Exercise -> Check every line below, and copy those that include "rowsNow".

Working data ->
-- Opening Marker --
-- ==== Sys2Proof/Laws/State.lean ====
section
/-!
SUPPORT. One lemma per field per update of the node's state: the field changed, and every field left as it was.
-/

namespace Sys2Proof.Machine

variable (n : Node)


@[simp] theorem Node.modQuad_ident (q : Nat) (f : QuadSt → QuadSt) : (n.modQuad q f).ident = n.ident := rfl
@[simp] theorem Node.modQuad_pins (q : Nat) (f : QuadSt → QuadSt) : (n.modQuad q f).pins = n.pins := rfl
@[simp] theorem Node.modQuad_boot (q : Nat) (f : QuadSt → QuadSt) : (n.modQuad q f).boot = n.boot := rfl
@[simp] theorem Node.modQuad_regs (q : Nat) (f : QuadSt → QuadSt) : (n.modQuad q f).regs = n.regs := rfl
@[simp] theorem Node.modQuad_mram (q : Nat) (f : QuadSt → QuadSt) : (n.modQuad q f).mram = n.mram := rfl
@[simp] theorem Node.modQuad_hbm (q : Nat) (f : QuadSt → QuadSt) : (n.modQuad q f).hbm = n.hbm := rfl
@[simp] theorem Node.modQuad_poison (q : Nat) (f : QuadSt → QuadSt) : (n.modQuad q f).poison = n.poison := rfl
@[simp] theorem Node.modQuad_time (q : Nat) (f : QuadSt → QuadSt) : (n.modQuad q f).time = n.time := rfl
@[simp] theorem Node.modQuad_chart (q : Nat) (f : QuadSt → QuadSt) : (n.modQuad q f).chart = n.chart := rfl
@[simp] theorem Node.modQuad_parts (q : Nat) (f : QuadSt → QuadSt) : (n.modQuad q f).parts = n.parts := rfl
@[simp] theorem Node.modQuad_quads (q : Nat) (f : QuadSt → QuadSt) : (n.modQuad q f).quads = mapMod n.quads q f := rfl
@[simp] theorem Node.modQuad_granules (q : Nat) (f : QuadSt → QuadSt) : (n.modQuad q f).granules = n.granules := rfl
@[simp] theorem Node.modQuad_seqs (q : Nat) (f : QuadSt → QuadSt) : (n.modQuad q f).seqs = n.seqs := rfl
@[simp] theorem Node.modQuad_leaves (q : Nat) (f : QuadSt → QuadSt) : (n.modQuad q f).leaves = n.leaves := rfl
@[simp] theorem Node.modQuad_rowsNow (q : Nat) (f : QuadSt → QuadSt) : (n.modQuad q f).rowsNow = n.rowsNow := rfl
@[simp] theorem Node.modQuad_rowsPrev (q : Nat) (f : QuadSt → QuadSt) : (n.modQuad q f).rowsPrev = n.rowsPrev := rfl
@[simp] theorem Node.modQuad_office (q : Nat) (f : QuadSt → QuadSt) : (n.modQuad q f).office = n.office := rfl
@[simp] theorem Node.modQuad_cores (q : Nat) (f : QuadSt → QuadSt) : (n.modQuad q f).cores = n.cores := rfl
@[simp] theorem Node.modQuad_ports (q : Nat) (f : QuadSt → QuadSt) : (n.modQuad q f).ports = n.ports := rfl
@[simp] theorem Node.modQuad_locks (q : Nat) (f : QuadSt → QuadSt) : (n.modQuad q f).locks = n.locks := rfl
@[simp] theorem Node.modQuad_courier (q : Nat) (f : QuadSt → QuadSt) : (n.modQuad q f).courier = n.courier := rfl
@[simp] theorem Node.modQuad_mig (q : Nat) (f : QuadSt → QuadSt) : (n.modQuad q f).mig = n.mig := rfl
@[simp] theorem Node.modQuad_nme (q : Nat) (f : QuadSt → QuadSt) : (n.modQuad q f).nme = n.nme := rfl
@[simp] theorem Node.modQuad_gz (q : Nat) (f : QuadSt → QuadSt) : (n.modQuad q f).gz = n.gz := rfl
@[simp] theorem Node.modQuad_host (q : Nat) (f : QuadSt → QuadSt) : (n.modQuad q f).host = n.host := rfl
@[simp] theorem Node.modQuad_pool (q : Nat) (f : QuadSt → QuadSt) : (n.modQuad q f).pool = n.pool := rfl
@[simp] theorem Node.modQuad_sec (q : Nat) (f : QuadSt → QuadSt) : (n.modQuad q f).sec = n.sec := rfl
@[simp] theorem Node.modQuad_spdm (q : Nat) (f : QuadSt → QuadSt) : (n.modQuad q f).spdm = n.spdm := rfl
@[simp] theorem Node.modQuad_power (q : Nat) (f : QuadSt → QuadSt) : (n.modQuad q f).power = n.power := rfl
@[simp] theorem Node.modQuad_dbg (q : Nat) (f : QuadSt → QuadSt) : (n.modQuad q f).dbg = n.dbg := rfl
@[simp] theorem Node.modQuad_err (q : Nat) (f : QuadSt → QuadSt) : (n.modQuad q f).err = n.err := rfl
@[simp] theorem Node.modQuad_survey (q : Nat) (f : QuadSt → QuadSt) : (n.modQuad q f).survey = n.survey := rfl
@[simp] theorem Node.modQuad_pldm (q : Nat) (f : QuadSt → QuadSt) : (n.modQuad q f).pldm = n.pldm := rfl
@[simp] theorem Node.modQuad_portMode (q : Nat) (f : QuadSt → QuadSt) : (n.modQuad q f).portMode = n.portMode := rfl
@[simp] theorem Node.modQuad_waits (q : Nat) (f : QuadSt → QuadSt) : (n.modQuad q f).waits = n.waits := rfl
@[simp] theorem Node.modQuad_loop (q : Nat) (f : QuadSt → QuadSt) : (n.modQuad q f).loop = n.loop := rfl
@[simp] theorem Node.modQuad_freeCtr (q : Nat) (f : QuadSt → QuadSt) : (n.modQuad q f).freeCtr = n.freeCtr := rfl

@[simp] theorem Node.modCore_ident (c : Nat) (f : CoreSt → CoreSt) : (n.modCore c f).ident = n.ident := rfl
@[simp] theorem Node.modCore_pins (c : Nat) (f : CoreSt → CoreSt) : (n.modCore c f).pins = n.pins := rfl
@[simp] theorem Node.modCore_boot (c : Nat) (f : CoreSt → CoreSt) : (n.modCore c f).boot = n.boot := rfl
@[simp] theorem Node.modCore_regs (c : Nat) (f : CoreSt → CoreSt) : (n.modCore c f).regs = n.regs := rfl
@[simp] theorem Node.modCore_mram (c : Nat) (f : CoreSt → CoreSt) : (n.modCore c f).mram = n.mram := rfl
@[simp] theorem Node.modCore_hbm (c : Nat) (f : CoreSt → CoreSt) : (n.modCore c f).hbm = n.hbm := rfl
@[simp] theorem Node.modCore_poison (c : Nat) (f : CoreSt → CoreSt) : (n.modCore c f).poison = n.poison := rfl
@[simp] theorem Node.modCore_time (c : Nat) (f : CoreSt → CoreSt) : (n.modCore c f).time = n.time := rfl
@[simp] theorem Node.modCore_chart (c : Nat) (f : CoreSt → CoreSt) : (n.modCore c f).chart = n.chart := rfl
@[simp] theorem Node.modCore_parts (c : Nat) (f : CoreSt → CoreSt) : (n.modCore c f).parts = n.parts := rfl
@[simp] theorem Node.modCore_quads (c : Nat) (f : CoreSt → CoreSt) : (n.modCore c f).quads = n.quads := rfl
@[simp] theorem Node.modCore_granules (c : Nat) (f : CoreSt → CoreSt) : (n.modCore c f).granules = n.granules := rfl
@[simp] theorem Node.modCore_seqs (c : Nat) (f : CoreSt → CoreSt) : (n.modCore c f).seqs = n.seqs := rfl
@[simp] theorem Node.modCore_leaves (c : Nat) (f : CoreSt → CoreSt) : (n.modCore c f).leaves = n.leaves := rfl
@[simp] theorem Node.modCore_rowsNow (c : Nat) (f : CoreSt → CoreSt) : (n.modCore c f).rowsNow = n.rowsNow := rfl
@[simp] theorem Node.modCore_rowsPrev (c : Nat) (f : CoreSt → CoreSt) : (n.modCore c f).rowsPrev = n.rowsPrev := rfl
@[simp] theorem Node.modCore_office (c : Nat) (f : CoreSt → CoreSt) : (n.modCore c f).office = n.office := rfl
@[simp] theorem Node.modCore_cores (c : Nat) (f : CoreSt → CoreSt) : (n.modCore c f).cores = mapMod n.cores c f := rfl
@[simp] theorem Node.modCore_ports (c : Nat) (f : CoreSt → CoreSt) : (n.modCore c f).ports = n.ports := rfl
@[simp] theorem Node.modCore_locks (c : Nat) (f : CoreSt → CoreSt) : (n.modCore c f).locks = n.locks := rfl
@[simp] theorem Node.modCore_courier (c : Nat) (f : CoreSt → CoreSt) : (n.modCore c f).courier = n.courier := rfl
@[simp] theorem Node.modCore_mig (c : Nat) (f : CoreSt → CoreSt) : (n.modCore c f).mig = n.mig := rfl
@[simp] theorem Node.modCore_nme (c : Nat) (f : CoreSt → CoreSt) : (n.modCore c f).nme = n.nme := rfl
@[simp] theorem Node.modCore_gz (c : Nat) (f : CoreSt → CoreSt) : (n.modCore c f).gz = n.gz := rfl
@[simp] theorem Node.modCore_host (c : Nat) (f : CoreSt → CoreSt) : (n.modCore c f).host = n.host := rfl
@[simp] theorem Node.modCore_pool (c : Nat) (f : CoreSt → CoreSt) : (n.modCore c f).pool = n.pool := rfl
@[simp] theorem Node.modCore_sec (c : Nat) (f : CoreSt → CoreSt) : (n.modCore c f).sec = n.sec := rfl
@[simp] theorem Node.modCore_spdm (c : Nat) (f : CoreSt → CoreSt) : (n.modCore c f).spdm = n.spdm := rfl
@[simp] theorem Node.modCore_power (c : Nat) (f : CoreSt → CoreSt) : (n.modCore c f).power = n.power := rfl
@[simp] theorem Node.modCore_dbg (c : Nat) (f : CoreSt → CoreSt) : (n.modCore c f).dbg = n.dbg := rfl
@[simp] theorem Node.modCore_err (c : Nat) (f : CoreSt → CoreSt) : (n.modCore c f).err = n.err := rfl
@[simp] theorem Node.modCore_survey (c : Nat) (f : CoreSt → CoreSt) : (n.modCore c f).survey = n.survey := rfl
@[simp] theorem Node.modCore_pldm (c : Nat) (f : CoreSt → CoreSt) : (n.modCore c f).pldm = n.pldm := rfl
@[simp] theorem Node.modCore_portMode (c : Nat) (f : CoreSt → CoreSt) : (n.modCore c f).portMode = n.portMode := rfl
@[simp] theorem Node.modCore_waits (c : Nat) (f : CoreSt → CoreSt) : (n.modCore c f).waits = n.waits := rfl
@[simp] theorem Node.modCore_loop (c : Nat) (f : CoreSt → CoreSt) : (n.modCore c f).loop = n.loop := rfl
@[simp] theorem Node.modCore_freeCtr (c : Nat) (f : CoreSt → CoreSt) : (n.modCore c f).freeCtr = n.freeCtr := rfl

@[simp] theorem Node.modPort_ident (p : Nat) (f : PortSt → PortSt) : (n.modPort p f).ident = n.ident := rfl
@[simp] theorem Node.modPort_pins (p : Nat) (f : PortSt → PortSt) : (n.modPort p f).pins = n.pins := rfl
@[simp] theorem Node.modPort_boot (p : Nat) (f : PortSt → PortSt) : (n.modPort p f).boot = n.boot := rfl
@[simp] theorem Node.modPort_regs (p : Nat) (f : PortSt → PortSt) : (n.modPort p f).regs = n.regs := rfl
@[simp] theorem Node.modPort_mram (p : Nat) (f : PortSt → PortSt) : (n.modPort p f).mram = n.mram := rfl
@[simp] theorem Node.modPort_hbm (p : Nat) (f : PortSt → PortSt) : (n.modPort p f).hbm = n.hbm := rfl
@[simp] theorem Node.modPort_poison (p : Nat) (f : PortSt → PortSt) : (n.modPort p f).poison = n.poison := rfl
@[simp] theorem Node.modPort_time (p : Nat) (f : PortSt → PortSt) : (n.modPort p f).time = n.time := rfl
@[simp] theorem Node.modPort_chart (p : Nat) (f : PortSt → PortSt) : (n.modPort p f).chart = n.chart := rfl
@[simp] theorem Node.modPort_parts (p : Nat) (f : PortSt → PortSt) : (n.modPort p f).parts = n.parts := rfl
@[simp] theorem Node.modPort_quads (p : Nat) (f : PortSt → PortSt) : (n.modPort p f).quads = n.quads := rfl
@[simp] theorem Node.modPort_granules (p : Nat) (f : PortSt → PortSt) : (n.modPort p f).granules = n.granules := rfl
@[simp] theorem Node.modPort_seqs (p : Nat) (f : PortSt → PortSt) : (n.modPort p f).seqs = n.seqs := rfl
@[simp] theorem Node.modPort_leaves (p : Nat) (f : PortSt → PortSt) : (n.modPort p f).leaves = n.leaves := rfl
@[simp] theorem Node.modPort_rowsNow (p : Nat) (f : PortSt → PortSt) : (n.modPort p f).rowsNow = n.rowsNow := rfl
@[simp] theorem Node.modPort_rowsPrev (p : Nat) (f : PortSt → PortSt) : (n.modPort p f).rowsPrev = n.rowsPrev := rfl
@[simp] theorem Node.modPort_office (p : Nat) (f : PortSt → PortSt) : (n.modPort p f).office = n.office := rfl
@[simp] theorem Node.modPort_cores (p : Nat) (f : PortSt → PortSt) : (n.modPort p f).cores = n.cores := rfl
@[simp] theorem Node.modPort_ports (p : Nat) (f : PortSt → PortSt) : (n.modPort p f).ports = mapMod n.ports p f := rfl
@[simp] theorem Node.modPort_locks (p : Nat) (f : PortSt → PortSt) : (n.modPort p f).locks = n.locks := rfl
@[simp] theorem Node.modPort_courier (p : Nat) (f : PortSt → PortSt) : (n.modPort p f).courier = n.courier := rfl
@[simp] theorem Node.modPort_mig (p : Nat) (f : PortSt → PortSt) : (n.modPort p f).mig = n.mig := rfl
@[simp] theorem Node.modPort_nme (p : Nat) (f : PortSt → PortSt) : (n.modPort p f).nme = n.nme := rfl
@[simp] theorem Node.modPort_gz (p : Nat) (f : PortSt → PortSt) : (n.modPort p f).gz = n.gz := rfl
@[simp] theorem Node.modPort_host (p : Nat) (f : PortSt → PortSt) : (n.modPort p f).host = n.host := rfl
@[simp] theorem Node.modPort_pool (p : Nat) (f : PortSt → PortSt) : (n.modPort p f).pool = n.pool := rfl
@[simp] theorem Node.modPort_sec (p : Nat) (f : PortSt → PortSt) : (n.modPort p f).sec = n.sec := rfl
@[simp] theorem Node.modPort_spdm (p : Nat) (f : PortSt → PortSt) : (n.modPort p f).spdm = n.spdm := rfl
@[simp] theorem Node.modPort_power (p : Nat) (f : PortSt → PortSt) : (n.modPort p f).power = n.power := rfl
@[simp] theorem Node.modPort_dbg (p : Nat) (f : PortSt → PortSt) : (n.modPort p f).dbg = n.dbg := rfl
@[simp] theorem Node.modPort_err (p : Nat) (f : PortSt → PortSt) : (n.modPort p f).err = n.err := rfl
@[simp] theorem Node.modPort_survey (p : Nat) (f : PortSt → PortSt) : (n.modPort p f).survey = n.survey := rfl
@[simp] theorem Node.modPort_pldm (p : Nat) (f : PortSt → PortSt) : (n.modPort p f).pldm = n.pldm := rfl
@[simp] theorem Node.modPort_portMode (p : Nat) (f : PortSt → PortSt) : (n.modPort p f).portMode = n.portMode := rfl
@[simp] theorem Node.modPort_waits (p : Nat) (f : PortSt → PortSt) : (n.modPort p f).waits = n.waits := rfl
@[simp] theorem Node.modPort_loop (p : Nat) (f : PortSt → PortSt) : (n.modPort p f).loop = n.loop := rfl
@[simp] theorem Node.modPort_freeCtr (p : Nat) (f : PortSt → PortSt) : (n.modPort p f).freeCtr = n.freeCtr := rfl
-- Closing Marker --
Response to this task ->
@[simp] theorem Node.modQuad_rowsNow (q : Nat) (f : QuadSt → QuadSt) : (n.modQuad q f).rowsNow = n.rowsNow := rfl
@[simp] theorem Node.modCore_rowsNow (c : Nat) (f : CoreSt → CoreSt) : (n.modCore c f).rowsNow = n.rowsNow := rfl
@[simp] theorem Node.modPort_rowsNow (p : Nat) (f : PortSt → PortSt) : (n.modPort p f).rowsNow = n.rowsNow := rfl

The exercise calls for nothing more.